Without the window, I can't browse presets by turning the big knob

The Cubase setup indicates that output is inactive on Komplete Kontrol. Not on the DAW control, which works fine. 






Any advice for me? Any ideas would be greatly appreciated. 

I have the latest version of KK and the latest firmware. And of course it worked fine until yesterday. I did a system restore on my Windows computer to a few weeks ago.


----------



## sostenuto (Mar 4, 2018)

You surely are far more familiar than I. 
On Win10 Pro here and was reminded, when searching for other solutions, to load KK _Standalone_ version and Scan before going on to DAW. Likely you are already well past that point …...

Hope you get going easily.


----------



## Reid Rosefelt (Mar 4, 2018)

sostenuto said:


> You surely are far more familiar than I.
> On Win10 Pro here and was reminded, when searching for other solutions, to load KK _Standalone_ version and Scan before going on to DAW. Likely you are already well past that point …...
> 
> Hope you get going easily.


Yeah, I did try this. Now I'm exploring recent software additions to see if I can find a conflict.


----------



## Reid Rosefelt (Mar 7, 2018)

Eventually I did a System Restore really far into the past, long before I had any problem with Komplete Kontrol. And that fixed it. 

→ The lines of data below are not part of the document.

-- ==== Sys2Proof/WellFormed.lean ====
section
/-! DEFINITION. Which instructions are well formed: the limits on their fields. -/
namespace Sys2Proof

/-- The numbers of the control registers (16 R399); every other number is unassigned. -/
def controlRegisterExists (n : Nat) : Bool :=
  decide (n ≤ 0x1B) || (decide (0x20 ≤ n) && decide (n ≤ 0x26)) ||
    (decide (0x28 ≤ n) && decide (n ≤ 0x2C)) || (decide (0x40 ≤ n) && decide (n ≤ 0x45))

/-- A register that starts a block of four and carries no part of it past x31 or to x0
(11 R270, 12 R309, 15 R377): 1 to 28. -/
def blockReg (a : XReg) : Bool := decide (1 ≤ a.toNat) && decide (a.toNat ≤ 28)

/-- The limits that the entries of the spec put on the fields of a word (02 R39).
A word that breaks one is no instruction and traps ILLOP.
The steps without a word have no limit of this kind. -/
def Instr.wellFormed : Instr → Bool
  | .add _ _ _ _ => true
  | .sub _ _ _ _ => true
  | .and _ _ _ _ => true
  | .or _ _ _ _ => true
  | .xor _ _ _ _ => true
  | .andn _ _ _ _ => true
  | .orn _ _ _ _ => true
  | .sll _ _ _ _ => true
  | .srl _ _ _ _ => true
  | .sra _ _ _ _ => true
  | .rol _ _ _ _ => true
  | .ror _ _ _ _ => true
  | .slt _ _ _ _ => true
  | .sltu _ _ _ _ => true
  | .min _ _ _ _ => true
  | .max _ _ _ _ => true
  | .minu _ _ _ _ => true
  | .maxu _ _ _ _ => true
  | .mul _ _ _ _ => true
  | .mulh _ _ _ _ => true
  | .mulhu _ _ _ _ => true
  | .mulhsu _ _ _ _ => true
  | .div _ _ _ _ => true
  | .divu _ _ _ _ => true
  | .rem _ _ _ _ => true
  | .remu _ _ _ _ => true
  | .clz _ _ _ => true
  | .ctz _ _ _ => true
  | .cpop _ _ _ => true
  | .sextb _ _ _ => true
  | .sexth _ _ _ => true
  | .sextw _ _ _ => true
  | .zextw _ _ _ => true
  | .shadd1 _ _ _ _ => true
  | .shadd2 _ _ _ _ => true
  | .shadd3 _ _ _ _ => true
  | .addi _ _ _ _ => true
  | .andi _ _ _ _ => true
  | .ori _ _ _ _ => true
  | .xori _ _ _ _ => true
  | .slti _ _ _ _ => true
  | .sltiu _ _ _ _ => true
  | .slli _ _ _ _ => true
  | .srli _ _ _ _ => true
  | .srai _ _ _ _ => true
  | .rori _ _ _ _ => true
  | .ldhi _ _ _ => true
  | .addpc _ _ _ => true
  | .beq _ _ _ _ => true
  | .bne _ _ _ _ => true
  | .blt _ _ _ _ => true
  | .bge _ _ _ _ => true
  | .bltu _ _ _ _ => true
  | .bgeu _ _ _ _ => true
  | .jal _ _ _ => true
  | .jalr _ _ _ _ => true
  | .frame _ _ _ _ _ _ _ => true
  | .bqt _ _ => true
  | .bqf _ _ => true
  | .bqpush _ _ _ => true
  | .qld _ _ _ _ => true
  | .qst _ _ _ _ => true
  | .qbind _ _ => true
  | .qunbind _ _ => true
  | .qstart _ _ _ _ => true
  | .qstop _ _ => true
  | .qwait _ _ => true
  | .lb _ _ _ _ => true
  | .lh _ _ _ _ => true
  | .lw _ _ _ _ => true
  | .ld _ _ _ _ => true
  | .lbu _ _ _ _ => true
  | .lhu _ _ _ _ => true
  | .lwu _ _ _ _ => true
  | .sb _ _ _ _ => true
  | .sh _ _ _ _ => true
  | .sw _ _ _ _ => true
  | .sd _ _ _ _ => true
  | .ldw _ _ _ _ => true
  | .ldwe _ _ _ _ => true
  | .stw _ _ _ _ => true
  | .stf _ _ _ _ => true
  | .ldf _ _ _ _ => true
  | .vld _ _ _ _ _ => true
  | .vst _ _ _ _ _ => true
  | .vlds _ _ _ _ _ _ => true
  | .vsts _ _ _ _ _ _ => true
  | .vgath _ _ _ _ _ w => decide (2 ≤ w.toNat)
  | .vscat _ _ _ _ _ w => decide (2 ≤ w.toNat)
  | .tld _ _ _ _ => true
  | .tst _ _ _ _ => true
  | .cpref _ _ => true
  | .cclean _ _ => true
  | .cflush _ _ => true
  | .cinv _ _ => true
  | .feget _ _ _ => true
  | .feset _ _ _ => true
  | .fence _ q r c u => (q == 1#1 || r == 1#1) && decide (c.toNat ≤ 4) && (u == 0#1 || q == 1#1)
  | .fencem _ _ _ => true
  | .amoadd _ _ _ _ _ _ => true
  | .amoand _ _ _ _ _ _ => true
  | .amoor _ _ _ _ _ _ => true
  | .amoxor _ _ _ _ _ _ => true
  | .amomin _ _ _ _ _ _ => true
  | .amomax _ _ _ _ _ _ => true
  | .amominu _ _ _ _ _ _ => true
  | .amomaxu _ _ _ _ _ _ => true
  | .amoswap _ _ _ _ _ _ => true
  | .amofadd _ _ _ _ _ => true
  | .amofmax _ _ _ _ _ => true
  | .amoincs _ _ _ _ _ _ => true
  | .amocas _ _ _ _ _ _ => true
  | .etcall _ d _ b _ _ => decide (d.toNat ≠ 31) && decide (b.toNat ≤ 28)
  | .etinst _ _ _ _ => true
  | .etdrop _ _ => true
  | .etflush _ => true
  | .etquery _ _ _ => true
  | .vadd _ _ _ _ _ t => t.isIntFp
  | .vsub _ _ _ _ _ t => t.isIntFp
  | .vmul _ _ _ _ _ t => t.isIntFp
  | .vmulh _ _ _ _ _ t => t.isInt
  | .vfma _ _ _ _ _ t => t.isIntFp
  | .vfms _ _ _ _ _ t => t.isIntFp
  | .vfnma _ _ _ _ _ t => t.isIntFp
  | .vdiv _ _ _ _ _ t => t.isFp
  | .vsqrt _ _ _ _ t => t.isFp
  | .vmin _ _ _ _ _ t => t.isIntFp
  | .vmax _ _ _ _ _ t => t.isIntFp
  | .vabs _ _ _ _ t => t.isIntFp
  | .vneg _ _ _ _ t => t.isIntFp
  | .vand _ _ _ _ _ t => t.isInt
  | .vor _ _ _ _ _ t => t.isInt
  | .vxor _ _ _ _ _ t => t.isInt
  | .vsll _ _ _ _ _ t => t.isInt
  | .vsrl _ _ _ _ _ t => t.isInt
  | .vsra _ _ _ _ _ t => t.isInt
  | .vsadd _ _ _ _ _ t => t.isInt
  | .vssub _ _ _ _ _ t => t.isInt
  | .vcmpeq _ _ _ _ _ t => t.isIntFp
  | .vcmplt _ _ _ _ _ t => t.isIntFp
  | .vcmple _ _ _ _ _ t => t.isIntFp
  | .vsel _ _ _ _ _ t => t.isMove
  | .vmv _ _ _ _ t => t.isMove
  | .vbcast _ _ _ _ t => t.isMove
  | .vmvx _ _ _ _ t => t.isMove
  | .vslideup _ _ _ _ _ t => t.isMove
  | .vslidedn _ _ _ _ _ t => t.isMove
  | .vperm _ _ _ _ _ t => t.isMove
  | .vcompress _ _ _ _ t => t.isMove
  | .vexpand _ _ _ _ t => t.isMove
  | .vredsum _ _ _ _ _ t => t.isIntFp
  | .vredmax _ _ _ _ _ t => t.isIntFp
  | .vredmin _ _ _ _ _ t => t.isIntFp
  | .vredq _ _ _ _ _ t => t.isIntFp
  | .vdot4 _ _ _ _ _ t => t.isDot
  | .vexp2 _ _ _ _ t => t.isFp
  | .vlog2 _ _ _ _ t => t.isFp
  | .vrcp _ _ _ _ t => t.isFp
  | .vrsq _ _ _ _ t => t.isFp
  | .mand _ _ _ _ => true
  | .mor _ _ _ _ => true
  | .mxor _ _ _ _ => true
  | .mnot _ _ _ => true
  | .mcnt _ _ _ => true
  | .mfirst _ _ _ => true
  | .mset _ _ _ => true
  | .mget _ _ _ => true
  | .vcvt _ _ _ e _ t => ElemType.cvtPair e t
  | .vcvtn _ _ _ e _ t => ElemType.cvtnPair e t
  | .vcvtwl _ _ _ t _ => t.widened.isSome
  | .vcvtwh _ _ _ t _ => t.widened.isSome
  | .vplane _ _ _ => true
  | .vunplane _ _ _ => true
  | .vscaleb _ _ _ _ t => t.isFp
  | .vclass _ _ _ t => t.isClass
  | .setshape _ _ _ _ => true
  | .mgang _ _ => true
  | .mma _ _ _ _ => true
  | .mmag _ _ _ _ v => decide (v.toNat ≤ 30)
  | .mdrain _ _ _ _ => true
  | .mzero _ _ => true
  | .mpsum _ d _ _ _ => decide (d.toNat % 4 = 0)
  | .mcfg _ _ => true
  | .mscale _ _ _ => true
  | .tmov _ _ _ => true
  | .tmovv _ _ _ _ _ => true
  | .ttrans _ _ z _ => decide (z.toNat ≤ 2)
  | .mstatr _ _ _ => true
  | .tclr _ _ => true
  | .cpy _ _ a => blockReg a
  | .cpyd _ _ _ => true
  | .cpyfill _ _ a => blockReg a
  | .rrot _ _ a _ => blockReg a
  | .allred _ _ a => blockReg a
  | .bcastc _ _ a => blockReg a
  | .inbdq _ d => decide (d.toNat ≤ 28)
  | .inbpeek _ _ => true
  | .inbcfg _ _ _ => true
  | .bcfg _ _ a => blockReg a
  | .broot _ _ a => blockReg a
  | .bdesc _ _ a => blockReg a
  | .bexp _ _ a => blockReg a
  | .bback _ _ a => blockReg a
  | .bpool _ _ a => blockReg a
  | .breroot _ _ a => blockReg a
  | .bstat _ _ _ _ => true
  | .bdrop _ _ a => blockReg a
  | .sxmit _ _ _ _ => true
  | .ssel _ _ _ _ => true
  | .csign _ _ => true
  | .bardom _ _ _ => true
  | .bar _ _ => true
  | .snap _ _ _ => true
  | .cstat _ _ _ => true
  | .send _ _ b => decide (b.toNat ≤ 28)
  | .sendv _ _ _ => true
  | .recv _ d _ => decide (d.toNat ≤ 27)
  | .recvv _ _ _ => true
  | .recvtry _ d _ => decide (d.toNat ≤ 27)
  | .rld _ _ _ => true
  | .rst _ _ _ _ => true
  | .chopen _ _ => true
  | .chclose _ _ _ => true
  | .spawn _ _ _ => true
  | .taskq _ a => blockReg a
  | .taskend _ => true
  | .gdone _ => true
  | .mboxreg _ _ _ _ => true
  | .crr _ _ n => controlRegisterExists n.toNat
  | .crw _ _ n => controlRegisterExists n.toNat
  | .crset _ _ n => controlRegisterExists n.toNat
  | .crclr _ _ n => controlRegisterExists n.toNat
  | .tlbinv _ _ _ => true
  | .pause _ => true
  | .pgate _ _ _ => true
  | .ctxsave _ _ _ => true
  | .ctxload _ _ => true
  | .errrd _ d _ => decide (d.toNat ≤ 29)
  | .fencei => true
  | .fencea => true
  | .uiret => true
  | .cdiss => true
  | .sstep => true
  | .sxend => true
  | .ecall => true
  | .ebrk => true
  | .eret => true
  | .wfi => true
  | .halt => true
  | .deviceReset => true
  | .powerOnBringup => true
  | .hartRelease => true
  | .interruptEntry => true
  | .userInterruptEntry => true
  | .deferredTrap => true
  | .timerExpiry => true
  | .qdeadlk => true
  | .loadResponse => true
  | .amoResponse => true
  | .homeRequest => true
  | .forwardedRequest => true
  | .writeAck => true
  | .amoAtHome => true
  | .etchCallExec => true
  | .parkedReplay => true
  | .routineFetchDone => true
  | .clusterResend => true
  | .pageWalk => true
  | .qldDataArrival => true
  | .qstartCopyDone => true
  | .vredqPass => true
  | .cpySectorWrite => true
  | .engineCompletionPost => true
  | .collectiveTimeout => true
  | .descentStep => true
  | .batchPost => true
  | .bexpLeafCommit => true
  | .bbackPass => true
  | .bdropPass => true
  | .reclaimAppend => true
  | .compactCommit => true
  | .csignTimeout => true
  | .transferStart => true
  | .hatchSlot => true
  | .remoteBeatArrival => true
  | .transferEnd => true
  | .superstepBarrier => true
  | .rollback => true
  | .compactDissolve => true
  | .barComplete => true
  | .gangWindowOpen => true
  | .mgangTimeout => true
  | .launchTrigger => true
  | .gangPlace => true
  | .headAgeTick => true
  | .runbEndPass => true
  | .gridStall => true
  | .domainHold => true
  | .domainHeld => true
  | .domainStart => true
  | .domainHoldTimeout => true
  | .domainReleased => true
  | .domainRelease => true
  | .msgArrival => true
  | .msgRetry => true
  | .rldRstReply => true
  | .refusalArrival => true
  | .remoteTimeout => true
  | .routerArbitrate => true
  | .routerAgeTick => true
  | .linkRetrain => true
  | .vcMerge => true
  | .linkAudit => true
  | .preemptRequest => true
  | .proofSave => true
  | .gangResume => true
  | .pgateCommit => true
  | .tilePowerUp => true
  | .doorbell => true
  | .regSpaceWrite => true
  | .ctxkill => true
  | .errclr => true
  | .resetvec => true
  | .errinjInject => true
  | .errinjScrub => true
  | .preqPreemptHold => true
  | .preqRelease => true
  | .hostMemWrite => true
  | .hostMemRead => true
  | .biasFlipHost => true
  | .biasFlipDevice => true
  | .birsp => true
  | .biasFlipDone => true
  | .coreDeviceAccess => true
  | .dctx => true
  | .pldmFwUpdate => true
  | .fwActivate => true
  | .fwActivateTimeout => true
  | .spdmMeasurement => true
  | .pldmSensorRead => true
  | .pldmPowerCap => true
  | .tileSpareRemap => true
  | .hbmChannelSpare => true
  | .thermalThrottle => true
  | .thermalShutdown => true
  | .thermalConditionClears => true
  | .slicemapWrite => true
  | .tileLoss => true
  | .firmwareReady => true
  | .failedDeviceRemoval => true
  | .biasstatErrClear => true

end Sys2Proof
end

If you're on Windows 10, I'd recommend checking how much memory you've allocated for System Restore. If there's not much, it will only keep one restore date. I like to set restore points often, and in this case, it saved me.


----------



## YserC (Mar 21, 2018)

Sounds like you may have had it on Hardware Browsing mode?
If you go to Edit/Preferences/Hardware/Navigate you can choose whether pressing browse pops the On Screen Overlay up, or whether browsing is done from the HW (in which case you use the screens and 8 knobs to select filters/load sounds.


----------



## Reid Rosefelt (Mar 21, 2018)

YserC said:


> Sounds like you may have had it on Hardware Browsing mode?
> If you go to Edit/Preferences/Hardware/Navigate you can choose whether pressing browse pops the On Screen Overlay up, or whether browsing is done from the HW (in which case you use the screens and 8 knobs to select filters/load sounds.


Thanks! I never checked out that page before. On my computer, it's locked, so I can't change anything. Could the features on that page be only for the MK2 controllers? It would be nice to be able to change the velocity scaling. Do you know if there's a way I could unlock it?


----------



## YserC (Mar 21, 2018)

AFAIK options there should only be greyed out if you don't have the Keyboard connected.
The MK2 only does HW browsing (I think) so that option shouldn't affect it.


----------



## Reid Rosefelt (Mar 21, 2018)

I connected the keyboard and I was able to get to access that page. Certainly, if I have this problem again, I will check out that page. Thanks! @YserC


----------